Cetacea is just about the only manufacturer I've found who makes a quick release Martingale collar - and sizes covering a wide range of dog necks. The quick release comes in very handy for that extremely fidgety dog - you can adjust the collar without fighting the dog's jumpiness. Without the quick release you have to hope the glide doesn't stick and as the collar ages and frays, they tend to stick more meaning longer adjustment time. Anything to cause the dog less stress is helpful. But I have one problem and I'm hoping someone can help me. 








Their XS size doesn't work so well for the tinier dogs (too big in most cases) and I don't like the 3/8" width of the nylon (I prefer wider). Does anyone know of another manufacturer who makes martingale collars with a quick release? Or a custom shop that would make sizes for the tinier dogs?


----------



## SMoore (Nov 9, 2007)

Does it have to have the chain on the end instead of cloth? http://www.canineoutfitters.com/martingale_collar.htm Looks like they offer a 1in size and can do custom sizes as well. I'll keep looking for the chain ones though.


----------



## borzoimom (May 21, 2007)

Do you mean for like we use in lure coursing? its a lock unless you push it. If that is what you mean I can take a picture and give you the link I got it from. Its a brass roll clamp- up is lock down is let go.;


----------



## Curbside Prophet (Apr 28, 2006)

SMoore said:


> Does it have to have the chain on the end instead of cloth?

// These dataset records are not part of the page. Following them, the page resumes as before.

-- ==== Sys2Proof/Laws/KeepsPorts.lean ====
section
/-! SUPPORT. What each operation keeps (Keeps.lean): register accesses, remote operations at their target, inbound messages and the tick. -/

namespace Sys2Proof.Machine

theorem State.after_keeps {s0 : State} {s : State} {r : Res} (h_s : Keeps s0 s) (h_r : KeepsR s0 r) :
    Keeps s0 (State.after s r) := by
  unfold State.after
  split
  · exact h_r _ rfl
  · exact h_s

theorem State.answer_keeps {s0 : State} {s : State} {l : Nat} {tag : Nat} {f : RemOp → RemOp} (h_s : Keeps s0 s) :
    Keeps s0 (State.answer s l tag f) := by
  unfold State.answer
  exact (State.onRod_keeps h_s)

theorem State.beatErr_keeps {s0 : State} {s : State} {n : Nat} (h_s : Keeps s0 s) :
    Keeps s0 (State.beatErr s n) := by
  unfold State.beatErr
  exact (State.bump_keeps h_s)

theorem State.arrived_keeps {s0 : State} {s : State} {ch : Nat} {m : Msg} {f : State → State} (h_s : Keeps s0 s) (h_f : ∀ (a0 : State), Keeps s0 a0 → Keeps s0 (f a0)) :
    KeepsR s0 (State.arrived s ch m f) := by
  unfold State.arrived
  extract_lets -useContext -merge -underBinder x0 x1 x2
  refine KeepsR.next ?_
  refine Keeps.ite ?_ ?_
  · exact h_s
  · refine Keeps.ite ?_ ?_
    · exact (State.beatErr_keeps h_s)
    · refine Keeps.ite ?_ ?_
      · exact h_s
      · exact (h_f _ (State.beatErr_keeps h_s))

theorem State.writeAt_keeps {s0 : State} {s : State} {q : Nat} {t : Target} {bs : List Byte} (h_s : Keeps s0 s) :
    Keeps2 s0 (State.writeAt s q t bs) := by
  unfold State.writeAt
  extract_lets -useContext -merge -underBinder x0
  have h1 : ∀ (a0 : Bool) (a1 : Nat) (a2 : State), Keeps s0 a2 → Keeps2 s0 (x0 a0 a1 a2) := by
    unfold x0
    refine fun _ _ _ h2 => ?_
    refine Keeps2.ite ?_ ?_
    · refine Keeps2.mk ?_
      exact (State.countPoison_keeps h2)
    · refine Keeps2.mk ?_
      exact h2
  clear_value x0
  split
  · refine Keeps2.ite ?_ ?_
    · refine Keeps2.mk ?_
      exact h_s
    · extract_lets -useContext -merge -underBinder x3
      exact (h1 _ _ _ (State.beadWrite_keeps h_s))
  · exact (h1 _ _ _ (State.hbmWrite_keeps h_s))
  · extract_lets -useContext -merge -underBinder x4 x5 x6
    refine Keeps2.ite ?_ ?_
    · refine Keeps2.mk ?_
      exact (State.countBad_keeps h_s)
    · exact (h1 _ _ _ (State.spansWrite_keeps (State.writeMeetsDemote_keeps h_s)))
  · refine Keeps2.mk ?_
    exact h_s
  · refine Keeps2.mk ?_
    exact h_s

theorem State.atomAt_keeps {s0 : State} {s : State} {q : Nat} {t : Target} {op : AtomOp} {w : Nat} {b : W64} {c : W64} (h_s : Keeps s0 s) :
    Keeps22 s0 (State.atomAt s q t op w b c) := by
  unfold State.atomAt
  extract_lets -useContext -merge -underBinder x0 x1
  split
  · refine Keeps22.mk ?_
    refine Keeps2.mk ?_
    exact h_s
  · refine Keeps22.ite ?_ ?_
    · refine Keeps22.mk ?_
      refine Keeps2.mk ?_
      exact h_s
    · extract_lets -useContext -merge -underBinder x2
      refine Keeps22.ite ?_ ?_
      · refine Keeps22.mk ?_
        refine Keeps2.mk ?_
        split
        · exact (State.countBad_keeps h_s)
        · exact h_s
      · split
        · refine Keeps22.mk ?_
          refine Keeps2.mk ?_
          exact h_s
        · refine Keeps22.ite ?_ ?_
          · refine Keeps22.mk ?_
            refine Keeps2.mk ?_
            exact h_s
          · extract_lets -useContext -merge -underBinder x3
            refine Keeps22.mk ?_
            refine Keeps2.mk ?_
            exact (State.writeAt_keeps h_s)

theorem State.barrierRelease_keeps {s0 : State} {s : State} {p : Nat} (h_s : Keeps s0 s) :
    Keeps s0 (State.barrierRelease s p) := by
  unfold State.barrierRelease
  refine State.forEach_keeps (fun _ _ h0 => ?_) (State.onPart_keeps (State.setReg_keeps h_s))
  exact (State.addCnt_keeps h0)

theorem State.beamOp_keeps {s0 : State} {s : State} {op : Nat} {o : BeamOp} {len : Nat} {data : List Byte} (h_s : Keeps s0 s) :
    Keeps s0 (State.beamOp s op o len data) := by
  unfold State.beamOp
  exact (State.settleNotes_keeps (State.unitOp_keeps h_s))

Thank you for the link. I had seen those before but didn't know they may do custom work. I'll have to send them an inquiry. I do prefer chain over cloth for the action and sound it makes. Thanks again for the help.



borzoimom said:


> Do you mean for like we use in lure coursing?


That was one thing I wondered, if a company made one for the little guys like Whippets and Italian Greys. 



> If that is what you mean I can take a picture and give you the link I got it from. Its a brass roll clamp- up is lock down is let go.;


I would like to see it, thank you.


----------



## ohrats9 (Dec 19, 2007)

http://www.shakadoghawaii.com/


This is where I got Jim and Tabitha's collars & leashes. Beautiful, well made products. They have a style of martingale that has a clip for easy on off.


----------



## TeddieXRuxpin (Sep 11, 2007)

Those are pretty awesome collars Ohrats! I may just have to look into those myself!


----------



## ohrats9 (Dec 19, 2007)

I am so into having collars and leashes no one else has. It's funny because it's the only time I care about such trivial things. Cracks my BF up. After much deliberating I decided upon the Mosaic Wave in blue for Tabitha and the green for Jim (Order, page 3). I like the we match but we don't match look.

Oh yeah, if you take a picture of your dog wearing their collar and send it to them, they'll put the picture on their home page. How cool is that? I'm going to get a great shot of my two and send it in. Interactive collar shopping.


----------



## TeddieXRuxpin (Sep 11, 2007)

I'm on a really slow computer so I will have to check back on there later and have a better look around. It's always hard to find pretty collars that hold up and as you said no one else has. 

I've made a couple collars; actually two for my current foster Britches. They came out good, but maybe it's because I made them I don't like them? I used nylon and picked a material I liked. They're 3/4 in I do believe. I think next will have to be something a bit more sturdy, stylish, and flattering.


----------



## Alpha (Aug 24, 2006)

www.collarmania.com

As you know I don't have small dogs, but I would assume you could choose everything about the collar. Plastic snaps or metal, loop style martingales or chain and of course the width of the collar.


----------